Well I can quote a problem I recently did:
"It is known that in the solution of citric acid H3X, the maximum concentration of H2X- is at pH = 3.95; the maximum concentration of HX2- is at pH = 5.57; the concentrations of H2X- and HX2- are equal at pH = 4.76. Determine the acidity constants Ka1, Ka2, Ka3 of citric acid."

The method expected was to write (Ka1*Ka2)1/2=10-3.95, (Ka2*Ka3)1/2=10-5.57, Ka2 = 10-4.76. But surely neither of these two is justified, since we are dealing with a triprotic acid here? The results found were Ka1 = 1.24 * 10-4, Ka2 = 1.14 * 10-5, Ka3 = 4.17 * 10-7.

Yet the result is highly accurate. e.g. for Ka3 my exact calculation gave 4.2 * 10-7. So the question returns: given that this seems to be a decent approximation often, how do we explain it, and under what conditions will it tend to work?

I've done some investigating of this now. Any suggestions on what to interpret from this would be most welcome. What I've found is that (1) it can be algebraically shown and numerically checked that as the value of as the [H+] for maximal [H2X-] grows larger, our approximation for Ka3 grows more accurate; 2) the approximation consistently underestimates Ka3. The approximation is typically highly accurate.

Can we use this to make any generalizations about this approximation? It does indeed look to me like the larger the Ka1 value compared to Ka2 and Ka3, the more we can ignore it in the calculation and treat the acid as if only Ka2 and Ka3 existed, but also that the approximation will be decent unless Ka1 is exceedingly close.

epenguin said:
In other cases you do have a higher polynomial.

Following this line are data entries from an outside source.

-- ==== Sys2Proof/Machine/Commands.lean ====
section
/-! DEFINITION. The commands that launch nothing: the no-operation write and the reserved encodings
(30_encoding.md R88, R89). -/

namespace Sys2Proof.Machine

/-- 30_encoding.md R89: a write with `START = 0` changes nothing, whatever its other bits are. -/
def execNop (_rest : BitVec 31) (s : State) : Outcome := .next s

/-- 30_encoding.md R88: the reserved width code. -/
def execReservedWsel3 (_chk : Bool) (s : State) : Outcome := reservedAttempt s

/-- 30_encoding.md R85, R88: reserved bits set in a launch attempt. -/
def execReservedRsv (_rsv : BitVec 28) (_low : BitVec 3) (s : State) : Outcome := reservedAttempt s

end Sys2Proof.Machine
end

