-- ==== Sys2Proof/Certificates/Slice0/Obligations.lean ====
section
/-! DEFINITION. The statements for the provers, in the order of OBLIGATIONS.json. `s.sched = []` is the
atomic view of 43_engine_common.md R148: no turn is given to anybody else between acceptance and the end
of the operation. `validLaunch` is 43_engine_common.md R163 with a nonzero count. -/

open Sys2Proof Sys2Proof.Machine

/-! ### Command words -/

/-- 30_encoding.md R87: a few command words read off the opcode map. -/
def Obligations.FewCommandWordsDecode : Prop :=
  decode 0x00000001#32 = .applyScalar16 false ∧ decode 0x00000009#32 = .applyScalar16 true ∧
  decode 0x00000003#32 = .applyComplex32 false ∧ decode 0x0000000B#32 = .applyComplex32 true ∧
  decode 0x00000005#32 = .applyComplex64 false ∧ decode 0x0000000D#32 = .applyComplex64 true ∧
  decode 0x00000007#32 = .reservedWsel3 false ∧ decode 0x80000001#32 = .reservedRsv 0x8000000#28 0#3 ∧
  decode 0xFFFFFFFE#32 = .nop 0x7FFFFFFF#31

/-- 30_encoding.md R87: the rows of the opcode map as match and mask over the 32-bit word, with `CHK` left
as a field, for every word; beside them the no-operation writes (R89), the reserved width code (R88) and
the reserved bits (R85, R88). That a word with `RSV` set and `WSEL = 11` is `reservedRsv` is the model's
reading of R86 (DEDUCED, log entry 18). -/
def Obligations.OpcodeMapAsMatchAndMask : Prop :=
  ∀ w : Word,
    ((w &&& 0xFFFFFFF7#32) = 0x00000001#32 ↔ decode w = .applyScalar16 (w.getLsbD 3)) ∧
    ((w &&& 0xFFFFFFF7#32) = 0x00000003#32 ↔ decode w = .applyComplex32 (w.getLsbD 3)) ∧
    ((w &&& 0xFFFFFFF7#32) = 0x00000005#32 ↔ decode w = .applyComplex64 (w.getLsbD 3)) ∧
    ((w &&& 0xFFFFFFF7#32) = 0x00000007#32 ↔ decode w = .reservedWsel3 (w.getLsbD 3)) ∧
    ((w &&& 0x00000001#32) = 0x00000000#32 ↔ decode w = .nop (w.extractLsb' 1 31)) ∧
    (((w &&& 0x00000001#32) = 0x00000001#32 ∧ (w &&& 0xFFFFFFF0#32) ≠ 0#32) ↔
      decode w = .reservedRsv (w.extractLsb' 4 28) (w.extractLsb' 1 3))

/-- 30_encoding.md R86: a host write of any word to `CMD` has exactly the outcome R86 lists for it, the
tests made in R86's order. -/
def Obligations.CommandWriteHasItsOneOutcome : Prop :=
  ∀ (w : Word) (s : State),
    hostAccess (.regWrite 0x00 4 w) s =
      if s.busy = true then .next s
      else if w.getLsbD 0 = false then .next s
      else if w.extractLsb' 4 28 ≠ 0#28 then .next (rejectMode s)
      else if w.extractLsb' 1 2 = 0b11#2 then .next (rejectMode s)
      else match variantOfWsel (w.extractLsb' 1 2) with
        | none => .next (rejectMode s)
        | some v =>
          if Config.built Config.implVariants v = false then .next (rejectMode s)
          else afterAccept v (w.getLsbD 3) (accept v (w.getLsbD 3) s)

I am not aware of any particular simplification - even though the polynomials always do contain one zero coefficient.

Can I ask whether you were taught this/found it somewhere, or worked it out yourself? If the former, I would love if you could suggest where I can find more tricky issues like this.

epenguin said:
So nothing very nice there on the face of it, unless you can quote us something.
Somewhat nice though, since you seem interested in these things, is that these maxima occur where a n-protic acid has bound overall 1, 2,... (n - 1) protons per acid molecule (moles/mole) - you might show this to yourself and us. It is not limited to proton binding of course but applies to any ligand that can multiply bind to another molecule.

It is indeed noticeable that when [H+]=(Ka(k)*Ka(k+1))1/2, the approximation discussed in this thread (the suggestion being that the maximum concentration of [Hn-kA] is reached at approximately this pH), as a result we always have [Hn-k-1A]=[Hn-k+1A] at such points - in fact this relies only on equilibrium constant expressions. But I don't see that this can be extended to tell us anything about any forms of the acid except [Hn-k-1A], [Hn-k+1A] and thus about the acid overall?
 
  • #4
Big-Daddy said:
The method expected was to write (Ka1*Ka2)1/2=10-3.95, (Ka2*Ka3)1/2=10-5.57, Ka2 = 10-4.76. But surely neither of these two is justified, since we are dealing with a triprotic acid here? The results found were Ka1 = 1.24 * 10-4, Ka2 = 1.14 * 10-5, Ka3 = 4.17 * 10-7.

Yet the result is highly accurate. e.g. for Ka3 my exact calculation gave 4.2 * 10-7. So the question returns: given that this seems to be a decent approximation often, how do we explain it, and under what conditions will it tend to work?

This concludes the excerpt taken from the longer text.